__Exercise prompt__: Retype, word for word, each line between the lines holding "The state in" and "two operations. -/", inclusive, and leave the rest of the data alone.
+ + + +
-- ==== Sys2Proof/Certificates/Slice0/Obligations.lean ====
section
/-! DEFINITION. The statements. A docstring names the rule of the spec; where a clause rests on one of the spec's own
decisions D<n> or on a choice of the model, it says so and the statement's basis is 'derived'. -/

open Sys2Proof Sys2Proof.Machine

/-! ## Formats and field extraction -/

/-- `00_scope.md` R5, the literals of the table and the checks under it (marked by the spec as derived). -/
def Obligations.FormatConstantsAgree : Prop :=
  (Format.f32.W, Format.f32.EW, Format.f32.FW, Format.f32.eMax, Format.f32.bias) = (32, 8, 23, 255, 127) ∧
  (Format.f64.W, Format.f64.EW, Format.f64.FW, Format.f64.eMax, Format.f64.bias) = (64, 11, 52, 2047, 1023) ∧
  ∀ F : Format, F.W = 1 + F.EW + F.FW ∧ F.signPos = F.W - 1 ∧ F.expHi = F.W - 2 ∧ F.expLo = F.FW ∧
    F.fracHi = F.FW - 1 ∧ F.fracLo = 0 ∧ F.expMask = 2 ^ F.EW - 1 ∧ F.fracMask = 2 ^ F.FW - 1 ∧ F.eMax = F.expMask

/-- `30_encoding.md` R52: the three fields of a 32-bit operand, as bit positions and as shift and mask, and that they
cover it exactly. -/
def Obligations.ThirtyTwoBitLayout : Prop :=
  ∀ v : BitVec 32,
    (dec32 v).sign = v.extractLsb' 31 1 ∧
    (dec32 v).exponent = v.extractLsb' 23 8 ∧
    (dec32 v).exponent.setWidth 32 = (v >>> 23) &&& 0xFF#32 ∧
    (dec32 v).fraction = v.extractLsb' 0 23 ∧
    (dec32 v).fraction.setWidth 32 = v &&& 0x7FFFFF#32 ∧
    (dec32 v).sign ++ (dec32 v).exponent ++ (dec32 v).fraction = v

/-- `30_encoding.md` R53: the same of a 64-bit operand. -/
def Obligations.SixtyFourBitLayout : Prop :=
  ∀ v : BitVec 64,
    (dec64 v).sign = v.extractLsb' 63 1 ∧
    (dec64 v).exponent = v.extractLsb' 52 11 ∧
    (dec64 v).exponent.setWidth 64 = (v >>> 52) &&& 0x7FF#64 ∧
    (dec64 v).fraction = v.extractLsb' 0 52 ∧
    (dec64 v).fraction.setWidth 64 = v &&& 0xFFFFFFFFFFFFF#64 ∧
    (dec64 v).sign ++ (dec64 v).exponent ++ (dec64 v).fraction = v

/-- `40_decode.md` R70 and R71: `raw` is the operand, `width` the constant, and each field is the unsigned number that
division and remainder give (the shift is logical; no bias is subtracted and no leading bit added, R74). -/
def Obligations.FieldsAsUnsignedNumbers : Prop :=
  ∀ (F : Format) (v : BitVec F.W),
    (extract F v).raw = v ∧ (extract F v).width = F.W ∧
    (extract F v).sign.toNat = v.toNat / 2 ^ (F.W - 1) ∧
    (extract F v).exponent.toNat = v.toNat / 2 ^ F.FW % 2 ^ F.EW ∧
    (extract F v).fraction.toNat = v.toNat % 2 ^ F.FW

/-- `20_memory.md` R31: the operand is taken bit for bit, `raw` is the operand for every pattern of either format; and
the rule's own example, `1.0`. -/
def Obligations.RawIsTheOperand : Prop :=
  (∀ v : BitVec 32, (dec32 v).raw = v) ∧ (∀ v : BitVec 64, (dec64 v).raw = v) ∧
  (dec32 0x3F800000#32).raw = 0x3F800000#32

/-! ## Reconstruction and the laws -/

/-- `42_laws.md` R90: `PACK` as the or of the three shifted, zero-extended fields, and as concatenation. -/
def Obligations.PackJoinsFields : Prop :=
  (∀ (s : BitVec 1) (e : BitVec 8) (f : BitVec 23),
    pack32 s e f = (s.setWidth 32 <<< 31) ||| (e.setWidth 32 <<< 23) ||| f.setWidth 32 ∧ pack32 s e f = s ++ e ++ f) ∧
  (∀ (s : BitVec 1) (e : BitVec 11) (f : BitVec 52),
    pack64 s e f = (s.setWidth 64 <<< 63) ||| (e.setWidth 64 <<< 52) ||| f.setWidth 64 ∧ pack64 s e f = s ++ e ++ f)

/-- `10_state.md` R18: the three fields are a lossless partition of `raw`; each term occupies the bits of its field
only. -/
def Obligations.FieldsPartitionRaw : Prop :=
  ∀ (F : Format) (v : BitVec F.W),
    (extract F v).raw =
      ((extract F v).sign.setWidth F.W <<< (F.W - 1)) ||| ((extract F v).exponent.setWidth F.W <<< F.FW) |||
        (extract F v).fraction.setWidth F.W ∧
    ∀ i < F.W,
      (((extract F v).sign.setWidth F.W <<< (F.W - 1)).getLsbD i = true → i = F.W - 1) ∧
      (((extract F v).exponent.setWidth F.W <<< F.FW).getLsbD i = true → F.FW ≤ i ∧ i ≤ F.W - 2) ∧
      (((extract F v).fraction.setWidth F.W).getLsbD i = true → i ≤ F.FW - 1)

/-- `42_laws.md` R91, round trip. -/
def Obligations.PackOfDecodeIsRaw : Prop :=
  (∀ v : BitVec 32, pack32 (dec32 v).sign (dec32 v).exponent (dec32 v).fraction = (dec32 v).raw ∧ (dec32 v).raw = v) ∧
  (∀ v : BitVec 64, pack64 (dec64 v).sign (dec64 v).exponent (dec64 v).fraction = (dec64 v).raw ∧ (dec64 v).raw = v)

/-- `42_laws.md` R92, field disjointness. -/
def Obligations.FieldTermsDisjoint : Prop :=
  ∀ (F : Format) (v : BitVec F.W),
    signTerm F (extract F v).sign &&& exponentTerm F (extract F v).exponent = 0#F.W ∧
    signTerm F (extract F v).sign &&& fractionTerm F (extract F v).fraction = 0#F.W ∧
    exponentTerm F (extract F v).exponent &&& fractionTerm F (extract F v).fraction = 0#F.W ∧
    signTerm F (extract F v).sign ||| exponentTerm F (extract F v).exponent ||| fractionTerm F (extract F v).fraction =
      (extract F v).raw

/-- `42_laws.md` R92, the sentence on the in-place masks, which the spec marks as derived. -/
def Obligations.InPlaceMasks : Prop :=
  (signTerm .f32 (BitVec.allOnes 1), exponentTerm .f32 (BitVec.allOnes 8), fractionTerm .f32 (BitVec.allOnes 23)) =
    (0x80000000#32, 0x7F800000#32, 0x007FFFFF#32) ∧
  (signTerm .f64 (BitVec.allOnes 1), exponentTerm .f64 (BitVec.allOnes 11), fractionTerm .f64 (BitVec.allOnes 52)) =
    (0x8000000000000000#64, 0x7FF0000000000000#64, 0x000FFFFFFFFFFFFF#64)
+ + + +
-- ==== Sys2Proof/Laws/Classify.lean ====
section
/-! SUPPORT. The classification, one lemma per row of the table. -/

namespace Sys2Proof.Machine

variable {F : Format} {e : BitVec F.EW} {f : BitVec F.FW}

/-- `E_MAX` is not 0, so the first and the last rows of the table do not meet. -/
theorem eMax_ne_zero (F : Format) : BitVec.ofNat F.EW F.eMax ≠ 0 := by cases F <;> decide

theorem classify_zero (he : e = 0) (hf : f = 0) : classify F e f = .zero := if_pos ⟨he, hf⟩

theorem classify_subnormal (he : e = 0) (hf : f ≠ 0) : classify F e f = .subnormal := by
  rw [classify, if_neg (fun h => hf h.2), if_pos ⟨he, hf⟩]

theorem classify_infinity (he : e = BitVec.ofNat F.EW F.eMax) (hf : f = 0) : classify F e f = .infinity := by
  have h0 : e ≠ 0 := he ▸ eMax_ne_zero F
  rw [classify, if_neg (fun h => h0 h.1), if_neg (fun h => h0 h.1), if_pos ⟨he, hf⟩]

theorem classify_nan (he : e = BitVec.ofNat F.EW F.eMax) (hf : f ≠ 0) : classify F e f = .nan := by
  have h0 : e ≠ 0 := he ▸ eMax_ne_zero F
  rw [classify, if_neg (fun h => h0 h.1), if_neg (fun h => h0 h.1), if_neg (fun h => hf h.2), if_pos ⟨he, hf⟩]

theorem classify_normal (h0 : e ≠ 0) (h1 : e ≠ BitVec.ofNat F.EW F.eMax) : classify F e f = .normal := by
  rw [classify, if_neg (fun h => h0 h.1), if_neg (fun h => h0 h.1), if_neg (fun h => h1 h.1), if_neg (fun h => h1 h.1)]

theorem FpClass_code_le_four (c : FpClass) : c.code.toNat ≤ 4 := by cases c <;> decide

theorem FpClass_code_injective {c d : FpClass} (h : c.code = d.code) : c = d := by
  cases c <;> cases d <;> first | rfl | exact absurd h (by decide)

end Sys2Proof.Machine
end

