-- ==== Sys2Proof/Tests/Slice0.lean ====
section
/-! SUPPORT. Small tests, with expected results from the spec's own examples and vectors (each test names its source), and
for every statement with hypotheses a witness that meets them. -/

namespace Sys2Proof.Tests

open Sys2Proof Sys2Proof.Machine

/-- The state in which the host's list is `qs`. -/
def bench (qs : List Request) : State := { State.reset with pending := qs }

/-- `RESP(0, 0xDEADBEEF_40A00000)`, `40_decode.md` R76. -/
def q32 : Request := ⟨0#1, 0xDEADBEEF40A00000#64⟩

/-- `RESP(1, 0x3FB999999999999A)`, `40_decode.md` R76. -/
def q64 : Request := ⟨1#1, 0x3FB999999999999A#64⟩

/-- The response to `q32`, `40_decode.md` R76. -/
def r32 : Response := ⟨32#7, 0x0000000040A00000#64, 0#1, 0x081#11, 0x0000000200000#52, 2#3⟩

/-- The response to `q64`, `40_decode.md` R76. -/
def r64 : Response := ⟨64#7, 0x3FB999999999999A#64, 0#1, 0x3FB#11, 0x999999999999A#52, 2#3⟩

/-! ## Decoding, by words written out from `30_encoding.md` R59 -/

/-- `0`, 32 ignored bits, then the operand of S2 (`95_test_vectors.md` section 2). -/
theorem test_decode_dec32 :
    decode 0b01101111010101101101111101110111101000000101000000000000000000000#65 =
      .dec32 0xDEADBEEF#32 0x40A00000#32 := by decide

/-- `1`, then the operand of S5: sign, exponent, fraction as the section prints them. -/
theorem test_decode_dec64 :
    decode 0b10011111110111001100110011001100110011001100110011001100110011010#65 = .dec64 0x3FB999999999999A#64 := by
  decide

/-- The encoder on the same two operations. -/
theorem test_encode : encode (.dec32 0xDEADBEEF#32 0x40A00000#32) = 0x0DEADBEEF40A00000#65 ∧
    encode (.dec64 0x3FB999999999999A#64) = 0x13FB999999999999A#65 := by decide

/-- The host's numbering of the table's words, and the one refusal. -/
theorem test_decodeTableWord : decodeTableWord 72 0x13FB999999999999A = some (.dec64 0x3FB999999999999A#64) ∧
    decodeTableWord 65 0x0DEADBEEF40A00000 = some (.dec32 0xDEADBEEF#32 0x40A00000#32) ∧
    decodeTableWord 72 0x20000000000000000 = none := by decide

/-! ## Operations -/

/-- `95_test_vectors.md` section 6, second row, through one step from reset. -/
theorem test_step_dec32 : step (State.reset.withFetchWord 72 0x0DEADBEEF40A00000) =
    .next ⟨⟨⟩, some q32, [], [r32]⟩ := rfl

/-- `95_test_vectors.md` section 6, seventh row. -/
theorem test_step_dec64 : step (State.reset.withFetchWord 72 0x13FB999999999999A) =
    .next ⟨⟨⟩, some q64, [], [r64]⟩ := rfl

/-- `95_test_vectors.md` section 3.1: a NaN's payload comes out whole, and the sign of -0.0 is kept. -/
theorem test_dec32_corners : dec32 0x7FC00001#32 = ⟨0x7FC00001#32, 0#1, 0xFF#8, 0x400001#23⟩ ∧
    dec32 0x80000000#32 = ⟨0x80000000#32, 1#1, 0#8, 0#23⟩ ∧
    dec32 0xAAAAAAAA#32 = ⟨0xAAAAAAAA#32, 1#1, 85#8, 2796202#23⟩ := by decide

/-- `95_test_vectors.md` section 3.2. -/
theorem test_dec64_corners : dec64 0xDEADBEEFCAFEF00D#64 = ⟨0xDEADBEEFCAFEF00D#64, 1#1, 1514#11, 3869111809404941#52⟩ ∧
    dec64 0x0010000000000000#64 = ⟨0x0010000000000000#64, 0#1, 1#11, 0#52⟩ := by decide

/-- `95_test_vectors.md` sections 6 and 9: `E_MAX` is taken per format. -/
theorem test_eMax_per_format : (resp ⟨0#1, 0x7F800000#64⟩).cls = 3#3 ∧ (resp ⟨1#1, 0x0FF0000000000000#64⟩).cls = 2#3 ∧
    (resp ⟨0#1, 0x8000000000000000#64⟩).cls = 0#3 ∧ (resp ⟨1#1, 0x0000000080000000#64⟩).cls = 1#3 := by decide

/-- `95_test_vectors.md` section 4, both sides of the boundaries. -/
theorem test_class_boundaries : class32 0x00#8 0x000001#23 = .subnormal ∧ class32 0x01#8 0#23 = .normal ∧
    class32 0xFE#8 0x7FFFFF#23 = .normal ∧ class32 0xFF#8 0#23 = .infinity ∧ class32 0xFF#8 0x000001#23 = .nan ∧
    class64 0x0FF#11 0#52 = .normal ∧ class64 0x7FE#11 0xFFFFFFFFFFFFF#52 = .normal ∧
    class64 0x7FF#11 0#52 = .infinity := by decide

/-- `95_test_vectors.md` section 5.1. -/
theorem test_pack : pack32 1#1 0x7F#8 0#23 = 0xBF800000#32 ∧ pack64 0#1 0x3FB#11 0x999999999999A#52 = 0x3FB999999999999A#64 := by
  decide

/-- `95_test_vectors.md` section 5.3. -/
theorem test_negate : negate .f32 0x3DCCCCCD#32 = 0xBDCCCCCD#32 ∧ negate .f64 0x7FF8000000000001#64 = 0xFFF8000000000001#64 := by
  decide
+ + + +
__Answer area__:
/-- The state in which the host's list is `qs`. -/
def bench (qs : List Request) : State := { State.reset with pending := qs }

/-- `RESP(0, 0xDEADBEEF_40A00000)`, `40_decode.md` R76. -/
def q32 : Request := ⟨0#1, 0xDEADBEEF40A00000#64⟩

/-- `RESP(1, 0x3FB999999999999A)`, `40_decode.md` R76. -/
def q64 : Request := ⟨1#1, 0x3FB999999999999A#64⟩

/-- The response to `q32`, `40_decode.md` R76. -/
def r32 : Response := ⟨32#7, 0x0000000040A00000#64, 0#1, 0x081#11, 0x0000000200000#52, 2#3⟩

/-- The response to `q64`, `40_decode.md` R76. -/
def r64 : Response := ⟨64#7, 0x3FB999999999999A#64, 0#1, 0x3FB#11, 0x999999999999A#52, 2#3⟩

/-! ## Decoding, by words written out from `30_encoding.md` R59 -/

/-- `0`, 32 ignored bits, then the operand of S2 (`95_test_vectors.md` section 2). -/
theorem test_decode_dec32 :
    decode 0b01101111010101101101111101110111101000000101000000000000000000000#65 =
      .dec32 0xDEADBEEF#32 0x40A00000#32 := by decide

/-- `1`, then the operand of S5: sign, exponent, fraction as the section prints them. -/
theorem test_decode_dec64 :
    decode 0b10011111110111001100110011001100110011001100110011001100110011010#65 = .dec64 0x3FB999999999999A#64 := by
  decide

/-- The encoder on the same two operations. -/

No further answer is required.